With col_types, extend the abbreviation string assignment to allow users to instead use the key for their input parser.
This would still be awesome to have 🙄😄
I also have a use for this. In my case values are written to a character field that are probably best represented by a matrix in R. The CSV records look like this:
28255348,true,2008-06-20 19:00:00.000,,,"XY",5.0,"1883 2016 1897 2006 1890 1998 1928 2016 1916 2037 1900 2056 1857 2064 1897 2049 1889 2048 1894 2042 1883 2032 1909 2027 1892 2028 1890 2032 1888 2038 1894 2037 1898 2040 1897 2032 1896 2040 1896 2036 1908 2042 1895 2036 1897 2044 1904 2048 1900 2037 1900 2048 1902 2048 1907 2048 1907 2040 1897 2032 1901 2032 1906 2030 1901 2036 1897 2029 1898 2036 1907 2026 1896 2016 1901 2024 1902 2020 1904 2021 1902 2026 1895 2016 1898 2023 1907 2012 1900 2023 1893 2012 1904 2012 1892 2012 1891 1996 1952 2000 1883 2060 1892 2060 1896 2050 1901 2030 1902 2034 1906 2036 1912 2026 1924 2032 1912 2028 1910 2030",,,,69253874,,2008-06-20 19:00:00.000
These are measurements of acceleration made in a 5 hz burst over 2 axis. Alternatively If i code them as raw vectors I can considerably reduce the memory consumption (66 % reduction).
I also have a use case for this in {csvwr}
where I need to handle lots of different parsing options per the CSVW specification (which extends the XML Schema Datatypes standard). For example, I'd like to be able to configure col_logical
to parse e.g. "yes" & "no". I'm also wondering if I could use collectors to do some validation (e.g. that a string matches a regex or a number is within some bounds).
Contrary to the posts above, I'd suggest that parsers be specified explicitly with a cols()
specification rather than having them registered as a side-effect of loading a package. As convenient as the latter might be for authors of individual packages it won't be obvious to users and offers no way to reconcile conflicts between packages.
Likewise I wouldn't extend this to the compact string representation as that will quickly lead to collisions. We've already used a quarter of the (lower/ upper case alphabet) namespace between readr
and this thread!
Indeed I'd expect that some parsers will benefit from configuration (as do col_date
etc).
Instead I'd suggest this work with the col_types
argument e.g.
readr::read_csv("data.csv", col_type=list(mypackage::col_logical("yes"=T, "no"=F)))

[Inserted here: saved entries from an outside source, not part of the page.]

/-! ## The loaders that a lost link leaves -/

theorem State.foldl_loader_not_mem {f : State → LoaderId → State} {s : State} {ls : List LoaderId}
    {l : LoaderId} (other : ∀ (s : State) n m, m ≠ n → (f s n).loader m = s.loader m)
    (out : l ∉ ls) : (ls.foldl f s).loader l = s.loader l := by
  induction ls generalizing s with
  | nil => rfl
  | cons n ls ih =>
    simp only [List.mem_cons, not_or] at out
    rw [List.foldl_cons, ih out.2, other s n l out.1]

/-- A fold of an operation on one loader does to a loader in the list what the operation does to it
in a state that agrees on that loader. -/
theorem State.foldl_loader_mem {f : State → LoaderId → State} {ps : List Part} {s : State}
    {ls : List LoaderId} {l : LoaderId} (frame : ∀ (s : State) n, s.sameBut ps (f s n))
    (other : ∀ (s : State) n m, m ≠ n → (f s n).loader m = s.loader m) (nodup : ls.Nodup)
    (listed : l ∈ ls) :
    ∃ u, s.sameBut ps u ∧ u.loader l = s.loader l ∧ (ls.foldl f s).loader l = (f u l).loader l := by
  induction ls generalizing s with
  | nil => exact absurd listed (by simp)
  | cons n ls ih =>
    obtain ⟨first, rest⟩ := List.nodup_cons.mp nodup
    rw [List.foldl_cons]
    by_cases same : l = n
    · subst same
      exact ⟨s, .refl ps s, rfl, State.foldl_loader_not_mem other first⟩
    · obtain ⟨u, before, agrees, after⟩ := ih (s := f s n) rest
        ((List.mem_cons.mp listed).resolve_left same)
      exact ⟨u, (frame s n).trans before, by rw [agrees, other s n l same], after⟩

/-- What the halt or the orphaning of a loader may change. -/
abbrev lossParts : List Part := [.loaders, .chairs, .watch, .queues, .supQueue, .fleet, .lamps]

theorem State.loseLoader_frame (l : LoaderId) : s.sameBut lossParts (s.loseLoader l) := by
  unfold State.loseLoader
  split
  · exact s.enterHalted_sameBut l _
  · split
    · exact (s.orphan_sameBut l).mono (by simp)
    · exact s.enterHalted_sameBut l _
  · exact .refl _ s

theorem State.loseLoader_loader_ne {l n : LoaderId} (ne : n ≠ l) :
    (s.loseLoader l).loader n = s.loader n := by
  unfold State.loseLoader
  split
  · exact s.enterHalted_loader_ne _ ne
  · split
    · exact s.orphan_loader_ne ne
    · exact s.enterHalted_loader_ne _ ne
  · rfl

theorem State.loseLoader_driven {s : State} {l : LoaderId} (driven : (s.loader l).state = .driven) :
    (s.loader l).haltedBy ((s.loseLoader l).loader l) .chairLink s.seconds := by
  rw [State.loseLoader, driven]
  exact s.enterHalted_loader l .chairLink

theorem State.loseLoader_supervised {s : State} {l : LoaderId}
    (supervised : (s.loader l).state = .supervised) :
    if 0 < s.params.orphanGrace then
      (s.loseLoader l).loader l = (s.loader l).orphaned (1000 * s.params.orphanGrace)
    else (s.loader l).haltedBy ((s.loseLoader l).loader l) .chairLink s.seconds := by
  by_cases grace : 0 < s.params.orphanGrace
  · rw [if_pos grace, State.loseLoader, supervised]
    simp only [if_pos grace, s.orphan_loader]
  · rw [if_neg grace, State.loseLoader, supervised]
    simp only [if_neg grace]
    exact s.enterHalted_loader l .chairLink

/-- The loaders that are lost are halted or orphaned. -/
def State.loseLoaders (s : State) (c : ChairId) : State := (s.losable c).foldl State.loseLoader s

theorem State.mem_losable {c : ChairId} {l : LoaderId} : l ∈ s.losable c ↔
    ((s.loader l).state = .driven ∨ (s.loader l).state = .supervised) ∧
      (s.loader l).heldBy c = true := by
  rw [State.losable, s.mem_loadersWhere]
  simp

theorem State.loseLoaders_sameBut (c : ChairId) : s.sameBut lossParts (s.loseLoaders c) :=
  State.sameBut.foldl (fun s l => s.loseLoader_frame l) _ s

theorem State.loseLoaders_kept {s : State} {c : ChairId} {l : LoaderId} (out : l ∉ s.losable c) :
    (s.loseLoaders c).loader l = s.loader l :=
  State.foldl_loader_not_mem (fun s _ _ ne => s.loseLoader_loader_ne ne) out

theorem State.loseLoaders_lost {s : State} {c : ChairId} {l : LoaderId} (listed : l ∈ s.losable c) :
    ∃ u, s.sameBut lossParts u ∧ u.loader l = s.loader l ∧
      (s.loseLoaders c).loader l = (u.loseLoader l).loader l :=
  State.foldl_loader_mem (fun s n => s.loseLoader_frame n) (fun s _ _ ne => s.loseLoader_loader_ne ne)
    (s.loadersWhere_nodup _) listed

theorem State.loseLoaders_driven {s : State} {c : ChairId} {l : LoaderId}
    (driven : (s.loader l).state = .driven) (held : (s.loader l).heldBy c = true) :
    (s.loader l).haltedBy ((s.loseLoaders c).loader l) .chairLink s.seconds := by
  obtain ⟨u, frame, agrees, after⟩ :=
    State.loseLoaders_lost (s.mem_losable.mpr ⟨.inl driven, held⟩)
  have halted := State.loseLoader_driven (s := u) (l := l) (by rw [agrees]; exact driven)
  rw [agrees, frame.seconds] at halted
  rw [after]
  exact halted

theorem State.loseLoaders_supervised {s : State} {c : ChairId} {l : LoaderId}
    (supervised : (s.loader l).state = .supervised) (held : (s.loader l).heldBy c = true) :
    if 0 < s.params.orphanGrace then
      (s.loseLoaders c).loader l = (s.loader l).orphaned (1000 * s.params.orphanGrace)
    else (s.loader l).haltedBy ((s.loseLoaders c).loader l) .chairLink s.seconds := by
  obtain ⟨u, frame, agrees, after⟩ :=
    State.loseLoaders_lost (s.mem_losable.mpr ⟨.inr supervised, held⟩)
  have lost := State.loseLoader_supervised (s := u) (l := l) (by rw [agrees]; exact supervised)
  rw [agrees, frame.seconds, frame.params] at lost
  rw [after]
  exact lost

/-- No DRIVEN or SUPERVISED loader is left under the chair. -/
theorem State.loseLoaders_calm {c : ChairId} {l : LoaderId}
    (held : ((s.loseLoaders c).loader l).heldBy c = true) :
    ((s.loseLoaders c).loader l).state ≠ .driven ∧
      ((s.loseLoaders c).loader l).state ≠ .supervised := by
  by_cases listed : l ∈ s.losable c
  · obtain ⟨state, before⟩ := s.mem_losable.mp listed
    rcases state with driven | supervised
    · rw [(State.loseLoaders_driven driven before).out.1]
      decide
    · have lost := State.loseLoaders_supervised supervised before
      split at lost
      · rw [lost]
        simp [Loader.orphaned, Loader.left]
      · rw [lost.out.1]
        decide
  · rw [State.loseLoaders_kept listed] at held ⊢
    refine ⟨fun e => listed (s.mem_losable.mpr ⟨.inl e, held⟩),
      fun e => listed (s.mem_losable.mpr ⟨.inr e, held⟩)⟩

/-! ## The loss of a link -/

/-- The link is LOST (08 R153). -/
def State.linkDropped (s : State) (c : ChairId) : State :=
  s.modLink c fun k => { k.restartSilence s.params with state := .lost, run := 0 }

/-- The handovers and loaders of the chair are dealt with (06 R120, steps 1 and 2). -/
def State.linkBereft (s : State) (c : ChairId) : State :=
  ((s.linkDropped c).partyAborted c .linkTaking .linkReleasing).loseLoaders c

theorem State.loseLink_eq (c : ChairId) : ∃ n : Notice, s.loseLink c =
    (State.modQueue { (s.linkBereft c).checkClosures with
      watch := (s.linkBereft c).checkClosures.watch.forgetChair c } (.chair c)
        OutQueue.emptied).tellSup n := ⟨_, rfl⟩

/-- What follows the dealings with handovers and loaders. -/
theorem State.loseLink_afterBereft (c : ChairId) :
    (s.linkBereft c).sameBut [.zones, .closures, .watch, .queues, .supQueue] (s.loseLink c) := by
  obtain ⟨n, stands⟩ := s.loseLink_eq c
  rw [stands]
  exact ((((s.linkBereft c).checkClosures_sameBut _).mono (by simp)).trans
    ((State.setWatch_sameBut _ _).mono (by simp))).trans
      (((State.modQueue_sameBut _ _ _).mono (by simp)).trans
        ((State.tellSup_sameBut _ n).mono (by simp)))

theorem State.linkDropped_sameBut (c : ChairId) : s.sameBut [.links] (s.linkDropped c) :=
  s.modLink_sameBut c _

theorem State.linkBereft_sameBut (c : ChairId) :
    (s.linkDropped c).sameBut haltParts (s.linkBereft c) :=
  State.partyAborted_sameBut.trans ((State.loseLoaders_sameBut _ c).mono (by simp [haltParts]))

theorem State.loseLink_link (c : ChairId) : (s.loseLink c).link c =
    { (s.link c).restartSilence s.params with state := .lost, run := 0 } := by
  rw [(s.loseLink_afterBereft c).link, (s.linkBereft_sameBut c).link, State.linkDropped,
    State.modLink_link_self]

theorem State.tellSup_queue_chair (n : Notice) (c : ChairId) :
    (s.tellSup n).queue (.chair c) = s.queue (.chair c) := State.modQueue_queue_ne _ (by simp) _

theorem State.loseLink_queue (c : ChairId) : ((s.loseLink c).queue (.chair c)).frames = [] := by
  obtain ⟨n, stands⟩ := s.loseLink_eq c
  rw [stands, State.tellSup_queue_chair, State.modQueue_queue_self]
  rfl

theorem State.loseLink_pinned (c : ChairId) (n : PinnedId) :
    ∀ e ∈ (s.loseLink c).watch.pinned[n], e.chair = c → e.locked = true := by
  obtain ⟨m, stands⟩ := s.loseLink_eq c
  rw [stands, (State.tellSup_sameBut _ m).watch, (State.modQueue_sameBut _ _ _).watch]
  intro e listed own
  simp only [WatchTable.forgetChair, WatchTable.invalidate, Fin.getElem_fin, Vector.getElem_map,
    Option.mem_def, Option.filter_eq_some_iff] at listed
  simpa [own] using listed.2

theorem State.linkBereft_handover (c : ChairId) (k : CtxId) : (s.linkBereft c).handover k =
    if ∃ x ∈ s.handover k, x.taking = c ∨ x.releasing = some c then none else s.handover k := by
  rw [State.linkBereft, (State.loseLoaders_sameBut _ c).handover, State.partyAborted_handover,
    (s.linkDropped_sameBut c).handover]

/-- A loader that the aborts leave in no state that can be lost. -/
theorem State.linkBereft_kept {s : State} {c : ChairId} {l : LoaderId} {r : Loader}
    (aborted : ((s.linkDropped c).partyAborted c .linkTaking .linkReleasing).loader l = r)
    (safe : r.heldBy c = false ∨ r.state ≠ .driven ∧ r.state ≠ .supervised) :
    (s.linkBereft c).loader l = r := by
  rw [State.linkBereft, State.loseLoaders_kept, aborted]
  rw [State.mem_losable, aborted]
  rintro ⟨state, held⟩
  rcases safe with away | ⟨not_driven, not_supervised⟩
  · rw [held] at away
    cases away
  · exact state.elim not_driven not_supervised

theorem State.linkBereft_unnamed {s : State} (c : ChairId) {l : LoaderId}
    (unnamed : ∀ k, ∀ x ∈ s.handover k, x.loader ≠ l) :
    ((s.linkDropped c).partyAborted c .linkTaking .linkReleasing).loader l = s.loader l := by
  rw [State.partyAborted_unnamed fun k x used =>
    unnamed k x (by rw [← (s.linkDropped_sameBut c).handover]; exact used),
    (s.linkDropped_sameBut c).loader]

theorem State.linkAborted_frame (c : ChairId) : s.sameBut (.links :: haltParts)
    ((s.linkDropped c).partyAborted c .linkTaking .linkReleasing) :=
  ((s.linkDropped_sameBut c).mono (by simp)).trans (State.partyAborted_sameBut.mono (by simp [haltParts]))

theorem State.linkBereft_driven {s : State} {c : ChairId} {l : LoaderId}
    (driven : (s.loader l).state = .driven) (held : (s.loader l).heldBy c = true)
    (unnamed : ∀ k, ∀ x ∈ s.handover k, x.loader ≠ l) :
    (s.loader l).haltedBy ((s.linkBereft c).loader l) .chairLink s.seconds := by
  have same := State.linkBereft_unnamed c unnamed
  have lost := State.loseLoaders_driven (c := c) (by rw [same]; exact driven)
    (by rw [same]; exact held)
  rw [same, (s.linkAborted_frame c).seconds] at lost
  exact lost

theorem State.linkBereft_supervised {s : State} {c : ChairId} {l : LoaderId}
    (supervised : (s.loader l).state = .supervised) (held : (s.loader l).heldBy c = true)
    (unnamed : ∀ k, ∀ x ∈ s.handover k, x.loader ≠ l) :
    if 0 < s.params.orphanGrace then
      (s.linkBereft c).loader l = (s.loader l).orphaned (1000 * s.params.orphanGrace)
    else (s.loader l).haltedBy ((s.linkBereft c).loader l) .chairLink s.seconds := by
  have same := State.linkBereft_unnamed c unnamed
  have lost := State.loseLoaders_supervised (c := c) (by rw [same]; exact supervised)
    (by rw [same]; exact held)
  rw [same, (s.linkAborted_frame c).seconds,
    (s.linkAborted_frame c).params] at lost
  exact lost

One thing that strikes me looking at the source is that the collectors are implemented in C++, presumably for speed.
Would it be possible to modify Collector::create
such that it can resolve third-party collectors at runtime? All the possible collectors won't be available when this class is compiled so there would need to be some way to register/ find collectors.
This would still require that packages implement their collectors in C++. An alternative might be to allow people to provide collectors in R code, accepting that this might dramatically slow down parsing. This would lower the barriers to extension without prohibiting package authors from re-implementing their parsers in C++ if it proved too slow in R.